/-- Settles O10: DATA names one of the five commands, or the reserved one. -/
theorem commandDispatch : Obligations.CommandDispatch := by
  intro s d
  refine ⟨?_, rfl, fun _ => rfl⟩
  have hdecode : decodeBus (busWord true 6 d) = decodeCmd d := decodeBus_write 6 d
  rw [hdecode]
  cases hd : isCommandWord d with
  | false =>
    rw [if_pos ((isCommandWord_eq_false_iff d).mp hd), decodeCmd_reserved hd]
    rfl
  | true => obtain rfl | rfl | rfl | rfl | rfl := (isCommandWord_iff d).mp hd <;> rfl

/-- A write that makes the state `u` and is acknowledged leads to it. -/
theorem leadsTo_of_acknowledge {i : Instr} {s t u : State} (h : exec i s = acknowledge u) (hu : u = t) :
    Claims.LeadsTo i s t := by
  rw [Claims.LeadsTo, h, hu]
  rfl

theorem isOpen_eq_false_iff (s : State) :
    s.isOpen = false ↔ s.state = .idle ∨ s.state = .done ∨ s.state = .error := by
  cases hs : s.state <;> simp [State.isOpen, hs]

section Commands

variable {s : State}

theorem startMessage_of_open (ho : s.isOpen = true) : startMessage s = s.raise .cmdErr := by
  rw [startMessage, if_pos ho]

theorem startMessage_of_valid (ho : s.isOpen = false) (hv : validConfig s.params.winMax s.cfg = true) :
    startMessage s = { s.clearMessage with state := .run } := by
  rw [startMessage, ho, if_neg Bool.false_ne_true, if_pos hv]

theorem startMessage_of_invalid (ho : s.isOpen = false) (hv : validConfig s.params.winMax s.cfg = false) :
    startMessage s = { s.clearMessage with state := .error }.raise .cfgErr := by
  rw [startMessage, ho, hv, if_neg Bool.false_ne_true, if_neg Bool.false_ne_true]

theorem endMessage_of_run (h : s.state = .run) :
    endMessage s = { s with state := .finish, msg := { s.msg with fphase := .drain } } := by
  rw [endMessage, if_pos h]

theorem endMessage_of_not_run (h : s.state ≠ .run) : endMessage s = s.raise .cmdErr := by
  rw [endMessage, if_neg h]

end Commands

/-- Settles O11: the three cases of START. -/
theorem startOpensAMessage : Obligations.StartOpensAMessage := by
  intro s
  refine ⟨fun hopen => ?_, fun hclosed => ?_⟩
  · exact leadsTo_of_acknowledge rfl (startMessage_of_open ((isOpen_iff s).mpr hopen))
  · have ho := (isOpen_eq_false_iff s).mpr hclosed
    exact ⟨fun hv => leadsTo_of_acknowledge rfl (startMessage_of_valid ho hv),
      fun hv => leadsTo_of_acknowledge rfl (startMessage_of_invalid ho hv)⟩

/-- Settles O13: END in RUN, and in any other state. -/
theorem endClosesTheMessage : Obligations.EndClosesTheMessage :=
  fun _ => ⟨fun hrun => leadsTo_of_acknowledge rfl (endMessage_of_run hrun),
    fun hrun => leadsTo_of_acknowledge rfl (endMessage_of_not_run hrun)⟩

/-- Settles O14: after an ABORT, STATE is IDLE and the message state clear, as a second one leaves them. -/
theorem abortDiscardsTheMessage : Obligations.AbortDiscardsTheMessage := by
  intro s
  refine ⟨rfl, fun t u ht hu => ?_⟩
  cases ht
  cases hu
  rfl

/-! ## The validation of START (40_host_ops.md R132) -/

theorem windowLen_eq (c : ConfigRegs) : c.windowLen = c.sampleRate.toNat / c.baud.toNat := by
  unfold ConfigRegs.windowLen
  split
  · next hbaud => simp [hbaud]
  · rfl

theorem gateMode_eq_reserved_iff (c : ConfigRegs) : c.gateMode = .reserved ↔ c.ctrl.extractLsb' 4 2 = 3 := by
  have hthree : ∀ v : BitVec 2, v = 3 ↔ v.getLsbD 1 = true ∧ v.getLsbD 0 = true := by decide
  rw [hthree, BitVec.getLsbD_extractLsb', BitVec.getLsbD_extractLsb', ConfigRegs.gateMode]
  cases c.ctrl.getLsbD (4 + 1) <;> cases c.ctrl.getLsbD (4 + 0) <;> decide

/-- Settles O12: V1 to V6, clause by clause. -/
theorem validConfigIsV1ToV6 : Obligations.ValidConfigIsV1ToV6 := by
  refine ⟨fun winMax c => ?_, by decide⟩
  simp only [validConfig, Bool.and_eq_true, bne_iff_ne, decide_eq_true_eq, windowLen_eq, ne_eq,
    gateMode_eq_reserved_iff, and_assoc]
  rfl

/-! ## Writes (40_host_ops.md R140–R145) -/

/-- A write of an RWL register, by its lock and its mask. -/
theorem configWrite_masked {i : Instr} {d : Word} {s : State} (r : CfgReg)
    (h : exec i s = acknowledge (writeConfig r d s)) :
    Claims.ConfigWrite i s (s.cfg.set r (d &&& cfgMask r)) := by
  refine ⟨fun hopen => leadsTo_of_acknowledge h ?_, fun hclosed => leadsTo_of_acknowledge h ?_⟩
  · rw [writeConfig, if_pos ((isOpen_iff s).mpr hopen)]
    rfl
  · rw [writeConfig, (isOpen_eq_false_iff s).mpr hclosed, if_neg Bool.false_ne_true]

theorem configWrite_unmasked {i : Instr} {d : Word} {s : State} (r : CfgReg)
    (h : exec i s = acknowledge (writeConfig r d s)) (hmask : cfgMask r = BitVec.allOnes 32) :
    Claims.ConfigWrite i s (s.cfg.set r d) := by
  have hwrite := configWrite_masked r h
  rwa [hmask, BitVec.and_allOnes] at hwrite

/-- Settles O16: three registers have a mask, and fourteen none. -/
theorem configurationWritesAreMaskedAndLocked : Obligations.ConfigurationWritesAreMaskedAndLocked :=
  fun _ _ => ⟨configWrite_masked .ctrl rfl, configWrite_unmasked .sampleRate rfl rfl,
    configWrite_unmasked .baud rfl rfl, configWrite_unmasked .markFreq rfl rfl,
    configWrite_unmasked .spaceFreq rfl rfl, configWrite_unmasked .biasLo rfl rfl,
    configWrite_unmasked .biasHi rfl rfl, configWrite_unmasked .noiseFloorLo rfl rfl,
    configWrite_unmasked .noiseFloorHi rfl rfl, configWrite_unmasked .ampFloorLo rfl rfl,
    configWrite_unmasked .ampFloorHi rfl rfl, configWrite_unmasked .headPat rfl rfl,
    configWrite_unmasked .tailPat rfl rfl, configWrite_masked .syncCfg rfl,
    configWrite_unmasked .headWin rfl rfl, configWrite_unmasked .tailWin rfl rfl, configWrite_masked .escape rfl⟩

/-- Settles O17: the interrupt level is a function of EVENTS and the INT_EN just written. -/
theorem plainWrites : Obligations.PlainWrites := by
  refine fun s d => ⟨rfl, rfl, rfl, fun t ht => ?_⟩
  cases ht
  exact irq_eq_decide _

/-- A sample is not finite exactly where its exponent field is all ones (00_scope.md R14). -/
theorem nonfinite_iff (x : F64) : (isNaN x || isInf x) = true ↔ x.extractLsb' 52 11 = 0x7FF := by
  have hfield : x.extractLsb' 52 11 = 0x7FF ↔ fExp x = 2047 := by rw [← BitVec.toNat_inj]; rfl
  rw [hfield, isNaN, isInf]
  by_cases hfrac : fFrac x = 0 <;> simp [hfrac]

section Push

variable {x : F64} {s : State}

theorem offerSample_of_not_run (h : s.state ≠ .run) : offerSample x s = s.raise .pushErr := by
  rw [offerSample, if_pos h]

theorem offerSample_of_full (h : s.state = .run) (hfull : s.msg.sfifo.length = s.params.sfifoDepth) :
    offerSample x s = s.raise .sampleOvf := by
  rw [offerSample, if_neg (not_not.mpr h), if_pos hfull]

theorem offerSample_of_room (h : s.state = .run) (hroom : s.msg.sfifo.length ≠ s.params.sfifoDepth) :
    offerSample x s = { s with
      events := if x.extractLsb' 52 11 = 0x7FF then s.events ||| eventBit .nonfinite else s.events
      msg := { s.msg with sfifo := s.msg.sfifo ++ [x], sampleCount := s.msg.sampleCount + 1 } } := by
  rw [offerSample, if_neg (not_not.mpr h), if_neg hroom]
  simp only [nonfinite_iff]
  split <;> rfl

end Push

/-- Settles O18: the three cases of a push. -/
theorem pushOffersASample : Obligations.PushOffersASample :=
  fun _ _ => ⟨fun h => leadsTo_of_acknowledge rfl (offerSample_of_not_run h),
    fun h hfull => leadsTo_of_acknowledge rfl (offerSample_of_full h hfull),
    fun h hroom => leadsTo_of_acknowledge rfl (offerSample_of_room h hroom)⟩

theorem getLsbD_intEnMask (i : Nat) : intEnMask.getLsbD i = decide (i < 13) :=
  Nat.testBit_two_pow_sub_one 13 i

theorem getLsbD_clearEvents (d : Word) (s : State) (i : Nat) : (clearEvents d s).events.getLsbD i =
    (s.events.getLsbD i && !(decide (i < 13) && d.getLsbD i)) := by
  rw [clearEvents_events, BitVec.getLsbD_and, BitVec.getLsbD_not, BitVec.getLsbD_and, getLsbD_intEnMask]
  by_cases hi : i < 32
  · rw [decide_eq_true hi, Bool.true_and, Bool.and_comm (d.getLsbD i)]
  · rw [BitVec.getLsbD_of_ge _ _ (Nat.le_of_not_lt hi), Bool.false_and, Bool.false_and]

/-- Settles O19: bit by bit. -/
theorem eventsWriteClearsWrittenOnes : Obligations.EventsWriteClearsWrittenOnes :=
  fun s d => ⟨(clearEvents d s).events, rfl, getLsbD_clearEvents d s⟩

/-! ## The engine, row by row of the table (40_host_ops.md R150) -/

section EngineRows

variable {s : State}

theorem engineStep_consume (ho : s.isOpen = true) (hs : s.msg.sfifo ≠ []) : engineStep s = consumeStep s := by
  rw [engineStep, (enabledStep_iff s .consume).mpr ⟨ho, hs⟩]

theorem engineStep_drain (hfin : s.state = .finish) (hs : s.msg.sfifo = []) (hp : s.msg.fphase = .drain) :
    engineStep s = drainStep s := by
  rw [engineStep, (enabledStep_iff s .drain).mpr ⟨hfin, hs, hp⟩]

theorem engineStep_compute (hfin : s.state = .finish) (hs : s.msg.sfifo = []) (hp : s.msg.fphase = .compute) :
    engineStep s = computeStep s := by
  rw [engineStep, (enabledStep_iff s .compute).mpr ⟨hfin, hs, hp⟩]

theorem engineStep_deliver (hfin : s.state = .finish) (hs : s.msg.sfifo = []) (hp : s.msg.fphase = .deliver)
    (hseq : s.msg.outseq ≠ []) (hroom : s.msg.ofifo.length < s.params.ofifoDepth) :
    engineStep s = deliverStep s := by
  rw [engineStep, (enabledStep_iff s .deliver).mpr ⟨hfin, hs, hp, hseq, hroom⟩]

theorem engineStep_complete (hfin : s.state = .finish) (hs : s.msg.sfifo = []) (hp : s.msg.fphase = .deliver)
    (hseq : s.msg.outseq = []) : engineStep s = completeStep s := by
  rw [engineStep, (enabledStep_iff s .complete).mpr ⟨hfin, hs, hp, hseq⟩]

theorem engineStep_idle (h : enabledStep s = none) : engineStep s = s := by
  rw [engineStep, h]

end EngineRows

/-- Settles O25: row by row; where no row matches, no step is enabled. -/
theorem engineTurnFollowsTheTable : Obligations.EngineTurnFollowsTheTable := by
  intro s hengine u
  have hstep : step s = .next (engineStep u) := by rw [step, hengine]; rfl
  rw [hstep]
  congr 1
  by_cases hconsume : (s.state = .run ∨ s.state = .finish) ∧ s.msg.sfifo ≠ []
  · obtain ⟨hopen, hs⟩ := hconsume
    rw [if_pos ⟨hopen, hs⟩]
    exact engineStep_consume ((isOpen_iff u).mpr hopen) hs
  rw [if_neg hconsume]
  have hempty (hfin : s.state = .finish) : s.msg.sfifo = [] :=
    not_not.mp fun hs => hconsume ⟨.inr hfin, hs⟩
  split_ifs with hdrain hcompute hdeliver hcomplete
  · obtain ⟨hfin, hp, hs⟩ := hdrain
    exact engineStep_drain hfin hs hp
  · obtain ⟨hfin, hp⟩ := hcompute
    exact engineStep_compute hfin (hempty hfin) hp
  · obtain ⟨hfin, hp, hseq, hroom⟩ := hdeliver
    exact engineStep_deliver hfin (hempty hfin) hp hseq hroom
  · obtain ⟨hfin, hp, hseq⟩ := hcomplete
    exact engineStep_complete hfin (hempty hfin) hp hseq
  · refine engineStep_idle (Option.eq_none_iff_forall_ne_some.mpr fun e he => ?_)
    rw [enabledStep_iff, isOpen_iff] at he
    cases e with
    | consume => exact hconsume he
    | drain =>
      obtain ⟨hfin, hs, hp⟩ := he
      exact hdrain ⟨hfin, hp, hs⟩
    | compute =>
      obtain ⟨hfin, -, hp⟩ := he
      exact hcompute ⟨hfin, hp⟩
    | deliver =>
      obtain ⟨hfin, -, hrest⟩ := he
      exact hdeliver ⟨hfin, hrest⟩
    | complete =>
      obtain ⟨hfin, -, hrest⟩ := he
      exact hcomplete ⟨hfin, hrest⟩

theorem consumeStep_cons {s : State} {x : F64} {rest : List F64} (h : s.msg.sfifo = x :: rest) :
    consumeStep s = closeWindow (consumeSample x { s with msg := { s.msg with sfifo := rest } }) := by
  rw [consumeStep, h]

theorem deliverStep_cons {s : State} {e : Word} {rest : List Word} (h : s.msg.outseq = e :: rest) :
    deliverStep s = { s with msg := { s.msg with outseq := rest, ofifo := s.msg.ofifo ++ [e] } } := by
  rw [deliverStep, h]

/-- Settles O26: CONSUME on a queue with a head. -/
theorem consumeTakesOneSample : Obligations.ConsumeTakesOneSample := by
  intro s x rest hopen hs n p
  have hwaiting : s.msg.sfifo ≠ [] := by rw [hs]; exact List.cons_ne_nil x rest
  rw [engineStep_consume ((isOpen_iff s).mpr hopen) hwaiting, consumeStep_cons hs, closeWindow, consumeSample_msg,
    List.length_append, List.length_singleton]
  rfl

········

**Problem to solve**
The word "isInf" may appear on some lines of these records; state how many such lines there are, and nothing else.

**Solution to the problem**
2